As president and CEO of Arch MI, the new No. 1 private mortgage insurance carrier, David Gansberg has his company focused on new opportunities for growth, like the rise of millennial and low-to-moderate-income borrowers and the ever-important purchase mortgage market.

PMI carriers work with mortgage lenders as their customers, rather than the borrowers who actually pay for insurance policies. And that disconnect may contribute to the consumer sentiment that PMI is an extra cost and a barrier to getting a mortgage, not the enabler that puts borrowers into homes.

Loan officers are responsible for explaining to borrowers the benefits and drawbacks of PMI and alternatives, such as government-guaranteed offerings and even piggyback loans. When asked if is there a way to directly connect with consumers, Gansberg said, "I don't think we're there yet as an industry, but there's some great potential there for down the road."

"Where is our educational campaign best directed? Is it at the loan officers, is it the Realtors or is it the consumers?" Gansberg said, adding he didn't know if the name recognition of a PMI company means a lot for consumers.

In the meantime, PMI providers are focused on their interactions with lenders and loan officers. The next step in the chain to the borrower is the real estate agent. "Over time we've got to find ways to be better with the Realtors," Gansberg said.

When they were separate companies, Arch and United Guaranty both embraced a similar "black box" pricing philosophy that relies on granular, loan-level decisions, as opposed to the rate card and pricing matrix strategy employed by other PMI carriers.

That's helped make for a smoother transition of combining the two businesses, but is not the only way Arch seeks to differentiate itself.

"At the end of the day, the black-box pricing strategy, that's not a long-term value creator in our business, that is my belief. Our business plan is not built around that," Gansberg said. "Where we try to differentiate ourselves is on innovation. That innovation comes in the form of, not necessarily the black box, but the way that rates and the way that mortgage insurance is delivered to customers."

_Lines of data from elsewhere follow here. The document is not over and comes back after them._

/-- NAND modules and their channels (R201 to R205, R218, R221). -/
def Obligations.NandModules : Prop :=
  (∀ (m : Fin 4) (x : NandModule) (s u : State), s.nand.modules.getLsbD m.val = false → x.refusal s.nand.geom = none → x.blocks = [] →
    u = { s with nand := { s.nand with
      modules := s.nand.modules ||| BitVec.twoPow 4 m.val, geom := some (s.nand.geom.getD (x.die 0 0).geom)
      inited := s.nand.inited ||| BitVec.twoPow 4 m.val } } →
    exec (.moduleInsert m x) s = .next (((List.range 8).map fun c => 8 * m.val + c).foldl
      (fun s n => s.setNf n { NandCh.absent with dies := x.dies }) u)) ∧
  (∀ (n : NfId) (io : Fin 4) (rate : Fin 9) (s : State), (s.nf n.val).dies ≠ 0 → (s.nf n.val).st = .absent →
    exec (.nandIoTrainingDone n true io rate) s =
      .next ((s.setNf n.val { s.nf n.val with io := io.val, rate := rate.val, ioFails := 0 }).setNfState n.val .serving)) ∧
  (∀ (d : Desc) (n : Nat) (ns : List Nat) (s t u : State), longRuns s d 5 t → t.rings.ops = [] → t.nand.map = [] →
    ((moduleChans (d.bits 2 1 0)).filter fun n => (t.nf n).st == .serving) = n :: ns →
    u = t.startOp (.evacModule (d.bits 2 1 0)) d.src (some 0) →
    exec (.evacuateModule d) s = .next (((n :: ns).foldl (fun s n => s.leaveServing n .evacuating) u).planReduce []
      t.freeImageCapacity (some t.saveMbps))) ∧
  (∀ (m : Fin 4) (o : LongOp) (s : State), (s.rings.ops.find? fun o => o.kind == .evacModule m.val && o.st == .running) = some o →
    s.homesOn m.val = [] → exec (.moduleEvacDone m) s = .next ((((moduleChans m.val).filter fun n => (s.nf n).st == .evacuating).foldl
      (fun s n => s.setNfState n .retired) s).endOp o .ok (o.param / 2 ^ 18))) ∧
  (∀ (m : Fin 4) (s : State), s.nand.modules.getLsbD m.val = true → (∀ n, (s.nf n) = NandCh.absent) → s.tier.wbs = [] → s.per.wts = [] →
    s.nand.erases = [] → s.nand.map = [] → s.nand.home = [] → s.nand.chans = [] →
    ∃ u : Nand, exec (.moduleRemove m []) s = .next { s with nand := u } ∧ u.modules = s.nand.modules &&& ~~~ BitVec.twoPow 4 m.val ∧
      u.inited = s.nand.inited &&& ~~~ BitVec.twoPow 4 m.val ∧ u.geom = none)
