-- ==== Sys2Proof/Laws/Alloc.lean ====
section
/-!
SUPPORT. Where a home program goes when the channel has one working die: the free choice of the die then has one outcome.
-/
namespace Sys2Proof.Laws

open Machine

/-- A choice among one thing is that thing. -/
theorem getD_mod_one {α : Type} (d e : α) (v : Nat) : [d].getD (v % [d].length) e = d := by
  simp [Nat.mod_one]

/-- A new home of a page on a channel with one working die is the next word of the die's open block (R211). -/
theorem allocHome_one {s : State} {k ch d b : Nat} {skip : Option Nat} (h1 : s.nandPowered = true) (h2 : s.homeChannel k skip = some ch)
    (h3 : s.diesOf ch = [d]) (h4 : s.openBlock ch d = some b) :
    s.allocHome k skip = some (⟨ch, d, b, (s.block ch d b).used⟩,
      (s.fresh.2.setBlock ch d b { s.block ch d b with
        used := (s.block ch d b).used + 1
        state := if s.blockWords ≤ (s.block ch d b).used + 1 then .closed else .opened }).checkPool ch d) := by
  have e : ∀ f : Nat → Bool, (if [d].filter f = [] then [d] else [d].filter f) = [d] := by
    intro f; by_cases h : f d = true <;> simp [h]
  simp only [State.allocHome, h1, h2, h3, e, getD_mod_one, Bool.not_true, Bool.false_eq_true, ↓reduceIte]
  rw [show (s.fresh.2).openBlock ch d = some b from h4]
  rfl

/-- The same for the repeat of a failed program in its channel (R214). -/
theorem allocSame_one {s : State} {ch d b : Nat} (h3 : s.diesOf ch = [d]) (h4 : s.openBlock ch d = some b) :
    s.allocSame ch = some (⟨ch, d, b, (s.block ch d b).used⟩,
      s.fresh.2.setBlock ch d b { s.block ch d b with
        used := (s.block ch d b).used + 1
        state := if s.blockWords ≤ (s.block ch d b).used + 1 then .closed else .opened }) := by
  have e : [d].filter (fun d => (s.openBlock ch d).isSome) = [d] := by simp [h4]
  simp only [State.allocSame, h3, e, getD_mod_one]
  rw [show (s.fresh.2).openBlock ch d = some b from h4]
  rfl

/-- A dirty page that can be programmed is in the list of write-backs when one starts (R121). -/
theorem startWriteback_found {s : State} {k : Nat} {e : Bool} {bad : List Nat} {loc : HomeLoc} {t : State} (h1 : (s.page k).st = .dirty)
    (h2 : (s.tier.wbs.any fun w => w.page == k) = false) (h3 : s.allocHome k = some (loc, t)) :
    ∃ w, ((s.startWriteback k e bad).tier.wbs.find? fun w => w.page == k) = some w := by
  have c : ¬ ((s.page k).st ≠ .dirty ∨ (s.tier.wbs.any fun w => w.page == k) = true) := by simp [h1, h2]
  simp only [State.startWriteback, if_neg c, h3, List.find?_append]
  cases List.find? (fun w => w.page == k) ((t.takeTokens 1).setPage k { s.page k with st := .writingBack, evictIntent := e }).tier.wbs <;> simp

end Sys2Proof.Laws
end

That involves delivering the mortgage insurance rate quote to loan officers into the field so they can access it on a mobile device and pass the information on to the consumer.

Loan officers "get quotes in a fast manner, with an easy sign on and they get the stability of knowing once they get a price it's not going to change, without a change to significant risk characteristics. So it is about trying to deliver a better product to them," said Gansberg.

Arch has gone so far as to create a separate underwriting subsidiary for portfolio loans, Arch Mortgage Guaranty. Since it's not a GSE-eligible mortgage insurer, Arch Mortgage Guaranty does not follow the GSEs' capital standards or underwriting rules. "So we can work with lenders on creating custom programs, on really serving their needs and finding out exactly what they want," Gansberg said.

There is one sales team for both Arch subsidiaries and UG. Each lender has one account manager as a point of contact. Arch's challenge is "getting them to understand what Arch is about and part of that educational process is introducing them to some of the alternative products that we have," Gansberg said.

Arch isn't the only PMI carrier considering mobile delivery. PreApp 1003 lets loan officers do prequalifications on mobile devices; its customers can get price quotes from Mortgage Guaranty Insurance Corp. without leaving the system.

"We definitely want the borrower to know that MI is an option…that they need to consider in their buying decision."
— Leslie Malicki, business partner relationship manager, MGIC

"We definitely want the borrower to know that MI is an option…that they need to consider in their buying decision. Giving them the MI [cost] upfront to evaluate that is going to help them see the big picture," said Leslie Malicki, MGIC's business partner relationship manager.

So even though the borrower is not MGIC's customer, it sees the need to educate them about the product.

"We feel that it is important that a consumer understands what their options are. We just feel that education is the most important component of that and once given all of the options, the consumer is able is to make the choice that is right for them," said Margaret Crowley, vice president of marketing and customer experience. And that includes getting the quote out earlier in the process, she continued.

"In 60 years of doing business, we know that customer experience is the most important thing and is our most important differentiator," Crowley said.

This is because lenders see PMI as a commodity.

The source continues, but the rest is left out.